I tried out OpenRouter for the first time. My struggles to find an API that hosted llama3.1-405B motivated me to try this out. There are too many companies providing inference APIs to keep track. OpenRouter seems to be aiming to make all these available from a single place, sort of like AWS Bedrock, but not locked in cloud configuration purgatory. The first thing I tried was playing a game of Connections with nousresearch/hermes-3-llama-3.1-405b. It didn’t get any categories correct for the 2024-08-21 puzzle. OpenRouter’s app showcase list is an interesting window into how people are using models. The dominant themes are

2024-08-21

[logs] August 21, 2024

An interesting read about how the world works through an economic lens.

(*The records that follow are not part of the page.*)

-- ==== Sys2Proof/Proofs/StationEffects.lean ====
section

/-!
# What effects keep of the drives and the wind heads

DRIVES_LOST is judged wherever a drive's readiness is derived anew, and a head's record is written by a sample, a
restart or a drop (R98, R102, R162, R163). Every other effect leaves both: the drive records, the wind heads with the
enabled fields of their entries, and the key DRIVES_LOST.
-/

namespace Sys2Proof.Machine

variable {s u v s₀ : State}

/-! ### The law of the drives (R162, R163) -/

/-- A record replaced with its ready field as it was leaves every drive as ready as it was. -/
theorem State.setDrive_ready {n : Fin 4} {d : Drive} (ready : d.ready = (s.drive n).ready) (m : Fin 4) :
    ((s.setDrive n d).drive m).ready = (s.drive m).ready := by
  rw [State.setDrive_drive]
  split
  · next here => rw [ready, here]
  · rfl

/-- DRIVES_LOST stands after the judgement just while the ready count is below 2, if it did at the count before. -/
theorem judgeDrivesLost_holdsKey {before : Nat} (stood : s.holdsKey .drivesLost = true ↔ before < 2) :
    (judgeDrivesLost before s).holdsKey .drivesLost = true ↔ s.readyCount < 2 := by
  unfold judgeDrivesLost
  split
  · next lost => simp [raiseHold_holdsKey, Hold.key, lost.2]
  · split
    · next regained => simp [clearHold_holdsKey, Nat.lt_of_succ_le regained.2]
    · rw [stood]
      omega

/-- Deriving a drive's readiness anew restores the law where that drive's record alone is out of step. -/
theorem deriveReady_driveLaw {n : Fin 4} (others : ∀ m, n ≠ m → (s.drive m).ready = (s.drive m).derivedReady)
    (lost : s.holdsKey .drivesLost = true ↔ s.readyCount < 2) : DriveLaw (deriveReady n s) := by
  refine ⟨fun m => ?_, ?_⟩
  · rw [deriveReady_drive]
    split
    · rfl
    · next other => exact others m other
  · unfold deriveReady
    dsimp only
    split
    · exact lost
    · generalize changed : notify _ (s.setDrive n _) = v
      have stood : v.holdsKey .drivesLost = true ↔ s.readyCount < 2 := by
        rw [← changed, notify_holdsKey]
        exact lost
      have drives : (judgeDrivesLost s.readyCount v).drives = v.drives := by simp
      rw [State.readyCount_congr fun m => congrArg _ (State.drive_congr drives m)]
      exact judgeDrivesLost_holdsKey stood

/-- A report or a lapse writes a drive's record but for its ready field, which is then derived (R160, R161). -/
theorem DriveLaw.derived (law : DriveLaw s) {n : Fin 4} {d : Drive} (ready : d.ready = (s.drive n).ready) :
    DriveLaw (deriveReady n (s.setDrive n d)) := by
  obtain ⟨derived, lost⟩ := law
  refine deriveReady_driveLaw (fun m other => ?_) ?_
  · rw [State.setDrive_drive, if_neg other]
    exact derived m
  · rw [State.readyCount_congr (State.setDrive_ready ready)]
    exact lost

/-! ### The law of the wind heads (R95 to R97) -/

theorem HeadLaw.setHead (law : HeadLaw s) {n : Fin 4} {h : Head} (range : h.inRange (s.headEntry n).enabled) :
    HeadLaw (s.setHead n h) := by
  intro m
  rw [State.setHead_head]
  split
  · next here => exact here ▸ range
  · exact law m

theorem windSample_headLaw (n : Fin 4) (speed direction : Nat) (health : Health) (law : HeadLaw s) :
    HeadLaw (windSample n speed direction health s) :=
  law.setHead (Head.sample_inRange (law n) _ _ _ _)

theorem dropHead_headLaw (n : Fin 4) (law : HeadLaw s) : HeadLaw (dropHead n s) := by
  unfold dropHead
  split
  · exact law.setHead (Head.restart_inRange (law n) false _)
  · exact law

/-- A HEADS load may disable a head, and restarts the heads whose entries it writes (R94). -/
theorem headsLoaded_headLaw (ps : Entries) (law : HeadLaw s) : HeadLaw (headsLoaded ps s) := by
  intro n
  rw [headsLoaded_head, headsLoaded_entry]
  cases found : written ps n.val with
  | none =>
    rw [loaded_of_unwritten found]
    exact law n
  | some e => exact Head.restart_inRange (law n) (s.head n).fresh _

/-! ### What an effect keeps -/

/-- The effect keeps the drives' law and the wind heads' law. -/
structure StationsKept (s u : State) : Prop where
  drives : DriveLaw s → DriveLaw u
  heads : HeadLaw s → HeadLaw u

theorem drivesLost_aloof : HoldKey.Aloof .drivesLost := .inr rfl

namespace StationsKept

theorem trans (first : StationsKept s v) (second : StationsKept v u) : StationsKept s u where
  drives := second.drives ∘ first.drives
  heads := second.heads ∘ first.heads

theorem refl (s : State) : StationsKept s s := ⟨id, id⟩

/-- An effect that leaves the drives' law and its record, for what it does to the heads. -/
theorem of_drives (drives : u.drives = s.drives) (lost : u.holdsKey .drivesLost = s.holdsKey .drivesLost)
    (heads : HeadLaw s → HeadLaw u) : StationsKept s u where
  drives law := by
    refine ⟨fun n => ?_, ?_⟩
    · rw [State.drive_congr drives]
      exact law.1 n
    · rw [lost, State.readyCount_congr fun n => congrArg _ (State.drive_congr drives n)]
      exact law.2
  heads := heads

theorem headLaw_of_same (heads : u.heads = s.heads) (entries : u.tables.heads = s.tables.heads) (law : HeadLaw s) :
    HeadLaw u := fun n => by
  rw [State.head_congr heads, State.headEntry, entries]
  exact law n

theorem then_held (h : StationsKept s₀ s) (lost : u.holdsKey .drivesLost = s.holdsKey .drivesLost)
    (same : u.heads = s.heads ∧ u.drives = s.drives ∧ u.tables.heads = s.tables.heads) : StationsKept s₀ u := by
  obtain ⟨heads, drives, entries⟩ := same
  exact h.trans (of_drives drives lost (headLaw_of_same heads entries))

theorem aside (h : StationsKept s₀ s) (same : u.heads = s.heads ∧ u.drives = s.drives ∧
    u.tables.heads = s.tables.heads ∧ u.holds = s.holds) : StationsKept s₀ u := by
  obtain ⟨heads, drives, entries, holds⟩ := same
  exact h.then_held (State.holdsKey_congr holds _) ⟨heads, drives, entries⟩

/-- An effect on the wind heads alone. -/
theorem then_blown (h : StationsKept s₀ s) (heads : HeadLaw s → HeadLaw u)
    (same : u.drives = s.drives ∧ u.holds = s.holds) : StationsKept s₀ u :=
  h.trans (of_drives same.1 (State.holdsKey_congr same.2 _) heads)

/-- A reset leaves the four drives not ready, with DRIVES_LOST among its records, and the heads empty (R106, R138,
R167). -/
theorem of_reset {now : Nat} (heads : u.heads = Vector.replicate 4 resetHead) (holds : u.holds = resetHolds now)
    (drives : u.drives = Vector.replicate 4 resetDrive) : StationsKept s u where
  drives _ := by
    have drive (n : Fin 4) : u.drive n = resetDrive := by
      rw [State.drive, drives]
      exact Vector.getElem_replicate _
    refine ⟨fun n => ?_, ?_⟩
    · rw [drive]
      rfl
    · rw [State.readyCount, State.holdsKey, State.holdRecord, holds]
      simp only [drive]
      exact iff_of_true rfl (by decide)
  heads _ n := by
    have head : u.head n = resetHead := by
      rw [State.head, heads]
      exact Vector.getElem_replicate _
    rw [head]
    exact Head.reset_inRange _

theorem then_forEach {α : Type} {f : α → State → State} (h : StationsKept s₀ s)
    (step : ∀ x s, StationsKept s₀ s → StationsKept s₀ (f x s)) (xs : List α) : StationsKept s₀ (s.forEach xs f) := by
  unfold State.forEach
  induction xs generalizing s with
  | nil => exact h
  | cons x xs ih => exact ih (step x s h)

theorem then_guarded {c : Prop} [Decidable c] {f : State → State} (h : StationsKept s₀ s)
    (step : ∀ {u}, StationsKept s₀ u → StationsKept s₀ (f u)) : StationsKept s₀ (if c then f s else s) := by
  split
  · exact step h
  · exact h

/-! ### Drives and wind heads -/

theorem then_judgeEnd (h : StationsKept s₀ s) : StationsKept s₀ (judgeEnd s) := h.aside (by simp)

theorem then_derived (h : StationsKept s₀ s) {n : Fin 4} {d : Drive} (ready : d.ready = (s.drive n).ready) :
    StationsKept s₀ (judgeEnd (deriveReady n (s.setDrive n d))) := by
  have derived : StationsKept s (deriveReady n (s.setDrive n d)) :=
    ⟨fun law => law.derived ready, headLaw_of_same (by simp) (by simp)⟩
  exact (h.trans derived).then_judgeEnd

theorem then_driveReport (h : StationsKept s₀ s) (n : Fin 4) (ready : Bool) (fault : Byte) (speed : Nat) :
    StationsKept s₀ (driveReport n ready fault speed s) := h.then_derived rfl

theorem then_dropDrive (h : StationsKept s₀ s) (n : Fin 4) : StationsKept s₀ (dropDrive n s) := by
  unfold dropDrive
  split
  · exact h.then_derived rfl
  · exact h

theorem then_driveLapse (h : StationsKept s₀ s) (n : Fin 4) : StationsKept s₀ (driveLapse n s) :=
  h.then_guarded fun h => h.then_dropDrive n

/-- The report time of a drive is no part of the law (R161). -/
theorem then_forgetDrive (h : StationsKept s₀ s) (n : Fin 4) : StationsKept s₀ (forgetDrive n s) := by
  have untimed : StationsKept s (s.setDrive n { s.drive n with lastReport := none }) := by
    refine ⟨fun law => ⟨fun m => ?_, ?_⟩, headLaw_of_same rfl rfl⟩
    · rw [State.setDrive_drive]
      split
      · exact law.1 n
      · exact law.1 m
    · rw [State.readyCount_congr (State.setDrive_ready (d := { s.drive n with lastReport := none }) rfl)]
      exact law.2
  exact (h.trans untimed).then_dropDrive n

theorem then_windSample (h : StationsKept s₀ s) (n : Fin 4) (speed direction : Nat) (health : Health) :
    StationsKept s₀ (windSample n speed direction health s) :=
  h.then_blown (windSample_headLaw n speed direction health) (by simp)

theorem then_dropHead (h : StationsKept s₀ s) (n : Fin 4) : StationsKept s₀ (dropHead n s) :=
  h.then_blown (dropHead_headLaw n) (by simp)

theorem then_headLapse (h : StationsKept s₀ s) (n : Fin 4) : StationsKept s₀ (headLapse n s) :=
  h.then_guarded fun h => h.then_dropHead n

/-! ### Holds and cabins -/

theorem then_raiseHold (h : StationsKept s₀ s) {what : Hold} (other : what.key ≠ .drivesLost) :
    StationsKept s₀ (raiseHold what s) :=
  h.then_held (raiseHold_of_other other s) (by simp)

theorem then_clearHold (h : StationsKept s₀ s) {key : HoldKey} (other : key ≠ .drivesLost) :
    StationsKept s₀ (clearHold key s) :=
  h.then_held (clearHold_of_other other s) (by simp)

theorem then_testOverrun (h : StationsKept s₀ s) (z : Zone) : StationsKept s₀ (testOverrun z s) :=
  h.then_held (testOverrun_aloof drivesLost_aloof z s) (by simp)

theorem then_cabinReport (h : StationsKept s₀ s) (k : Cabin) (d : Door) (n : Nat) :
    StationsKept s₀ (cabinReport k d n s) :=
  h.then_held (cabinReport_aloof drivesLost_aloof k d n s) (by simp)

theorem then_doorStale (h : StationsKept s₀ s) (k : Cabin) : StationsKept s₀ (doorStale k s) :=
  h.then_held (doorStale_aloof drivesLost_aloof k s) (by simp)

theorem then_staleEvent (h : StationsKept s₀ s) (k : Cabin) : StationsKept s₀ (staleEvent k s) :=
  h.then_guarded fun h => h.then_doorStale k

theorem then_forgetDoor (h : StationsKept s₀ s) (k : Cabin) : StationsKept s₀ (forgetDoor k s) := by
  have forgotten : StationsKept s₀ (s.setCabin k { s.cabin k with lastReport := none }) := h.aside ⟨rfl, rfl, rfl, rfl⟩
  unfold forgetDoor
  dsimp only
  split
  · exact forgotten
  · exact forgotten.then_doorStale k

/-! ### The tracker -/

theorem then_reformAfter (h : StationsKept s₀ s) (was : Bool) : StationsKept s₀ (reformAfter was s) :=
  (h.then_held (reform_aloof drivesLost_aloof s) (by simp)).then_guarded fun h => h.then_raiseHold nofun

theorem then_encoderReport (h : StationsKept s₀ s) (e : EncoderId) (p : Nat) (health : Health) :
    StationsKept s₀ (encoderReport e p health s) := by
  unfold encoderReport
  split
  · generalize moved : s.setTracker _ = v
    have told : StationsKept s₀ v := h.aside (by rw [← moved]; exact ⟨rfl, rfl, rfl, rfl⟩)
    exact (told.then_held (compareHeads_aloof drivesLost_aloof v) (by simp)).then_reformAfter _
  · exact h

theorem then_dropHeads (h : StationsKept s₀ s) (a b : Bool) : StationsKept s₀ (dropHeads a b s) := by
  unfold dropHeads
  dsimp only
  split
  · generalize dropped : s.setTracker _ = v
    have told : StationsKept s₀ v := h.aside (by rw [← dropped]; exact ⟨rfl, rfl, rfl, rfl⟩)
    exact told.then_reformAfter true
  · exact h

theorem then_encoderLapse (h : StationsKept s₀ s) (e : EncoderId) : StationsKept s₀ (encoderLapse e s) :=
  h.then_guarded fun h => h.then_dropHeads _ _

theorem then_zonesChanged (h : StationsKept s₀ s) : StationsKept s₀ (zonesChanged s) :=
  h.then_guarded fun {u} h => h.then_held (recompute_aloof drivesLost_aloof false u) (by simp)

/-! ### The wind grader -/

/-- A change of the grade in force raises or clears WIND_STOP alone (R120). -/
theorem then_changeGrade (h : StationsKept s₀ s) (g : Grade) : StationsKept s₀ (changeGrade g s) := by
  have told : StationsKept s₀ (gradeTold g s) := h.aside (by simp [gradeTold])
  have stopped : StationsKept s₀ (windStopped g s) := by
    unfold windStopped
    split
    · exact told.then_raiseHold nofun
    · exact told.then_guarded fun h => h.then_clearHold nofun
  rw [changeGrade_eq]
  exact (stopped.then_guarded (c := g = 4) (f := clearBothPermits) fun h => h.aside (by simp)).aside (by simp)

theorem then_evaluate (h : StationsKept s₀ s) : StationsKept s₀ (evaluate s) := by
  unfold evaluate gradeStep
  dsimp only
  split
  · exact StationsKept.then_changeGrade (h.aside (by simp)) _
  · split <;> exact h.aside (by simp)

theorem then_expireDwell (h : StationsKept s₀ s) : StationsKept s₀ (expireDwell s) := by
  unfold expireDwell
  split
  · split
    · exact StationsKept.then_changeGrade (h.aside (by simp)) _
    · exact h
  · exact h

end StationsKept

end Sys2Proof.Machine
end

But what is success? You can quantify net worth, but can you quantify the good you have brought to others lives?
It is not all about the TAM monster–doing cool things that are NOT ECONOMICALLY VALUABLE, but ARTISTICALLY VALUABLE, is equally important.

2024-08-20

[logs] August 20, 2024

I downloaded Pile, a journal app with a first-class language model integration and an offline ollama integration. For personal data, running the model offline is a must for me. I use DayOne sporadically, but I’m intrigued by the potential of a more of conversational format as I write.

The concept of a journal writing partner appears to be capturing mindshare. I found another similar app called Mindsera today as well. I also learned about Lex which puts collaborative and AI features at the heart of document authorship, I concept I played around a bit with Write Partner.

2024-08-19

[logs] August 19, 2024

wezterm

I setup WezTerm and experimented a bit. It’s a nice terminal emulator. I like the builtin themes and Lua as a configuration language. These days, I largely rely on the Cursor integrated terminal. It’s not the greatest, but having cmd+k it’s a bit of a killer feature.